Where an analogy is drawn between two separate areas of knowledge, then the use of information fusion by them is simple: the joining of the information held in the two pieces of knowledge into a coherent whole. More complex forms of creativity combine together several pieces of knowledge; this is where information fusion techniques will be most useful and provide most insight into the process.

3 comments:

Anonymous said...

This reminds me a little bit of a fibration. The idea very roughly would be that you have a logic of the underlying objects (which allows you to make inferences about Bill and Harry and so on). The 'predicate' friend is a map (alright, alright I want to say functor but that is prejudging the issue - perhaps it's from Rel(People) or something...) from this into the logic of friends. The key point is that you need to know what properties of the underlying logic are preserved when reasoning about friends. Various different 'predicates' correspond to different logics over the base universe of people (aka 'fibred over'), and there are (obviously) maps between these logics.
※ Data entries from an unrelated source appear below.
-- ==== Sys2Proof/Machine/Arithmetic.lean ====
section
/-!
DEFINITION. The arithmetic instructions of 41_arithmetic.md, at any configuration and, as the meanings
`exec` calls, at this spec's own.
-/

namespace Sys2Proof.Machine

/-- ADD (R131): `c <- chk(a + b)`. -/
def addIn (c : Config) (a b d : Param) (s : State) : Host.Outcome State Fault Refusal :=
  conclude s (storeResult c s (fun x y => chk c (x + y)) a b d)

/-- MUL (R132): `c <- chk(a × b)`, the exact signed product. -/
def mulIn (c : Config) (a b d : Param) (s : State) : Host.Outcome State Fault Refusal :=
  conclude s (storeResult c s (fun x y => chk c (x * y)) a b d)

/-- ADD at this spec's parameters (R131). -/
def execAdd (a b d : Param) (s : State) : Host.Outcome State Fault Refusal := addIn Config.spec a b d s

/-- MUL at this spec's parameters (R132). -/
def execMul (a b d : Param) (s : State) : Host.Outcome State Fault Refusal := mulIn Config.spec a b d s

end Sys2Proof.Machine
end

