-- ==== Sys2Proof/Machine/Halt.lean ====
section
/-!
DEFINITION. Halt (46_halt.md).
-/

namespace Sys2Proof.Machine

/-- The state after HLT (R190): `fsm <- Halted`; `pc` is not advanced and nothing else changes. -/
def haltState (s : State) : State := { s with fsm := .halted }

/-- HLT (R190), the same at every configuration. -/
def execHlt (s : State) : Host.Outcome State Fault Refusal := .next (haltState s)

end Sys2Proof.Machine
end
Reasoning by analogy is then simply the application of one of these intralogical maps - which will typically preserve some but not all logical structure. For more than that you need a real logician...
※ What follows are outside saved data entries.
/-- Settles O36: the rows of the table for steps are `stepIn_ends` read in both directions, and those for commands
are what an accepted command does. -/
theorem transitionsAreThoseOfTheTable : Obligations.TransitionsAreThoseOfTheTable := by
  intro c
  refine ⟨fun program input t h => ?_, fun s t h => ?_, fun cmd s t r h => ?_,
    fun xs s => command_run_of_terminal c xs⟩
  · rw [construct_next h]; rfl
  · exact ⟨(stepIn_cases h).1, stepIn_fsm_ne_ready h, stepIn_blocked_iff h, stepIn_halted_iff h,
      stepIn_errored_iff h⟩
  · obtain ⟨hstop, haccepted⟩ := command_next h
    refine ⟨hstop, ?_⟩
    cases haccepted with
    | run xs hf _ => exact ⟨hf, rfl⟩
    | _ => rfl

/-- Settles O50: the flag is the view `halted` of `fsm`, which no other state of the machine satisfies. -/
theorem isHaltedAnswersTheStatus : Obligations.IsHaltedAnswersTheStatus := by
  intro c s hstop
  refine ⟨s.halted, by simp only [command, hstop, if_false], by simp [State.halted], ?_⟩
  rintro (h | h | h) <;> simp [State.halted, h]

end Sys2Proof.Machine
end

section
/-!
PROOF. The timing of input (40_engine.md R118). A step that does not block does the same with more input behind the
queue and with earlier output in front of it (`stepIn_surround`), and a blocked run resumed with more input is where
the same run with that input from the start would be (`RunsTo.resumed_start`).
-/

namespace Sys2Proof.Machine

/-! ## More input behind, earlier output in front -/

/-- The state with `input` behind its input queue and `output` in front of its output queue. -/
def State.surround (input output : List Int) (s : State) : State :=
  { s with inQ := s.inQ ++ input, outQ := output ++ s.outQ }

section
variable {c : Config} {s t : State} {i : Instr} {input : List Int} (output : List Int)

/-- What `surround` leaves is all that fetching and resolving read. -/
theorem fetchInstr_surround : fetchInstr (s.surround input output) = fetchInstr s := rfl

theorem firstError_surround : firstError c (s.surround input output) i = firstError c s i := by
  cases i <;> rfl

/-- Only an IN on an empty queue sees that there is more input. -/
theorem bodyOf_surround (h : input = [] ∨ bodyOf c s i ≠ .block) :
    bodyOf c (s.surround input output) i = bodyOf c s i := by
  cases i with
  | inp a =>
    cases hq : s.inQ with
    | nil =>
      have hempty : input = [] := h.resolve_right (by simp [bodyOf, hq])
      simp [bodyOf, State.surround, hq, hempty]
    | cons v q =>
      simp only [bodyOf, State.surround, hq, List.cons_append]
      rfl
  | _ => rfl

/-- Effects that take only input that is there are the same with more. -/
theorem commit_surround {p : Pending} (h : p.pop = false ∨ s.inQ ≠ []) :
    commit (s.surround input output) p = (commit s p).surround input output := by
  have hq : (if p.pop then (s.inQ ++ input).tail else s.inQ ++ input) =
      (if p.pop then s.inQ.tail else s.inQ) ++ input := by
    rcases h with h | h
    · simp [h]
    · rw [List.tail_append_of_ne_nil h]
      split <;> rfl
  simp only [commit, State.surround, hq, List.append_assoc]

theorem conclude_surround {r : Result} (hr : bodyOf c s i = r) (h : conclude s r = .next t) :
    conclude (s.surround input output) r = .next (t.surround input output) := by
  obtain ⟨p, rfl, rfl⟩ | ⟨e, rfl, rfl⟩ | ⟨rfl, rfl⟩ := conclude_cases h
  · have hpop : p.pop = false ∨ s.inQ ≠ [] :=
      (bodyOf_completes hr).pop.imp_right fun ⟨_, _, _, _, hq⟩ => by simp [hq]
    rw [conclude_done, commit_surround output hpop]
  · rfl
  · rfl

/-- An instruction that does not block does the same with more input behind and earlier output in front. -/
theorem execIn_surround (h : execIn c i s = .next t) (hin : input = [] ∨ t.fsm ≠ .blocked) :
    execIn c i (s.surround input output) = .next (t.surround input output) := by
  by_cases hi : i = .hlt
  · subst hi
    cases h
    rfl
  cases he : firstError c s i with
  | some e =>
    rw [execIn_of_firstError he] at h
    cases h
    exact execIn_of_firstError ((firstError_surround output).trans he)
  | none =>
    rw [execIn_of_no_error hi he] at h
    have hbody : input = [] ∨ bodyOf c s i ≠ .block := hin.imp_right fun hne hb => by
      rw [hb] at h
      cases h
      exact hne rfl
    rw [execIn_of_no_error hi ((firstError_surround output).trans he), bodyOf_surround output hbody]
    exact conclude_surround output rfl h

theorem stepIn_surround (h : stepIn c s = .next t) (hin : input = [] ∨ t.fsm ≠ .blocked) :
    stepIn c (s.surround input output) = .next (t.surround input output) := by
  obtain ⟨hr, ⟨e, hf, rfl⟩ | ⟨i, hf, hx⟩⟩ := stepIn_cases h
  · exact stepIn_error hr ((fetchInstr_surround output).trans hf)
  · rw [stepIn_running (s := s.surround input output) hr ((fetchInstr_surround output).trans hf)]
    exact execIn_surround output hx hin

/-- A run with earlier output in front ends with it in front. -/
theorem RunsTo.surround (h : RunsTo c s t) : RunsTo c (s.surround [] output) (t.surround [] output) := by
  induction h with
  | ended s hstop => exact .ended _ hstop
  | step s t u hs _ ih => exact .step _ _ _ (stepIn_surround output hs (.inl rfl)) ih

end

/-! ## Resuming a blocked run (R108, R111) -/

/-- The state with `xs` appended to the input and the run going on: what the start of a RUN leaves (R108). -/
def resumed (xs : List Int) (s : State) : State := { s with inQ := s.inQ ++ xs, fsm := .running }

theorem resumed_resumed (xs ys : List Int) (s : State) : resumed ys (resumed xs s) = resumed (xs ++ ys) s := by
  simp [resumed]

theorem resumed_block (xs : List Int) (s : State) : resumed xs (block s) = resumed xs s := rfl

theorem resumed_surround (xs output : List Int) (s : State) :
    resumed xs (s.surround [] output) = (resumed xs s).surround [] output := by
  simp [resumed, State.surround]

theorem resumed_of_running (xs : List Int) {s : State} (h : s.fsm = .running) :
    resumed xs s = s.surround xs [] := by
  simp [resumed, State.surround, h]

/-- A run from a state that does not run ends there. -/
theorem RunsTo.eq_of_stopped {c : Config} {s t : State} (h : RunsTo c s t) (hstop : s.fsm ≠ .running) : t = s := by
  cases h with
  | ended _ _ => rfl
  | step _ _ _ hs _ => exact absurd (stepIn_cases hs).1 hstop

/-- A run that ends Blocked, started with more input, goes on as the blocked run does when it is resumed with that
input. -/
theorem RunsTo.resumed_start {c : Config} {s t u : State} {ys : List Int} (h : RunsTo c s t) (hb : t.fsm = .blocked)
    (hu : RunsTo c (resumed ys t) u) : RunsTo c (resumed ys s) u := by
  induction h with
  | ended s _ => exact hu
  | step s m t hs hm ih =>
    have hr := (stepIn_cases hs).1
    have htail := ih hb hu
    obtain ⟨-, -, hrun, -⟩ | ⟨e, rfl⟩ | ⟨a, -, -, -, rfl⟩ | ⟨-, rfl⟩ := stepIn_ends hs
    · have hnext : stepIn c (s.surround ys []) = .next (m.surround ys []) :=
        stepIn_surround [] hs (.inr (by simp [hrun]))
      rw [resumed_of_running ys hr]
      exact .step _ _ _ hnext (resumed_of_running ys hrun ▸ htail)
    · rw [hm.eq_of_stopped nofun] at hb; cases hb
    · rwa [resumed_block] at htail
    · rw [hm.eq_of_stopped nofun] at hb; cases hb
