-- ==== Sys2Proof/Machine/Operands.lean ====
section
/-! DEFINITION. The operand forms beyond a plain register read (`State.readV`, `State.readS`, `State.readB`; 30_encoding.md R42):
a count and a half-open range taken from scalar registers. The boolean operand `f` is the Bool of the command itself, the only
immediate (R43); nothing is extended, scaled or shifted. -/

namespace Sys2Proof.Machine

/-- A count operand (`k`, `extra`, `remove`): a natural number, else DomainError(NEG_COUNT) (60_exceptions.md R141, 92 D14). -/
def countOperand (n : Int) : Except Cause Nat := if n < 0 then .error .negCount else .ok n.toNat

/-- The half-open range `[start, start + count)` does not lie within a vector of length `n` (43_select.md R90, R98). -/
abbrev OutOfRange (start count : Int) (n : Nat) : Prop := start < 0 ∨ count < 0 ∨ (n : Int) < start + count

end Sys2Proof.Machine
end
Cognitive Overload said...

Ah: fibre bundles. Yes, that way lies an obsession with defining the strength of connections. Which may not be as difficult as it seems, if the underlying graphs were generated from large datasets in the first place (e.g. you have the co-occurence statistics for Bill, Harry and the predicates that connect them); the difficulty then shifts into the abstract interpretation of human-generated data, which is yet another interesting beast. Some people use inexact graph matching for this...

Anonymous said...

Nah, you are too much in computer science space there. Think logic. The key question that needs to be answered in thinking about reasoning by analogy is 'what features of the underlying logic are preserved in the analogy logic'? There is essentially *structural* content to this question - graphs aren't enough - you need to set out how an arbitrary inference
P |- phi is transformed by the analogy f into f(P) may or may not prove f(phi).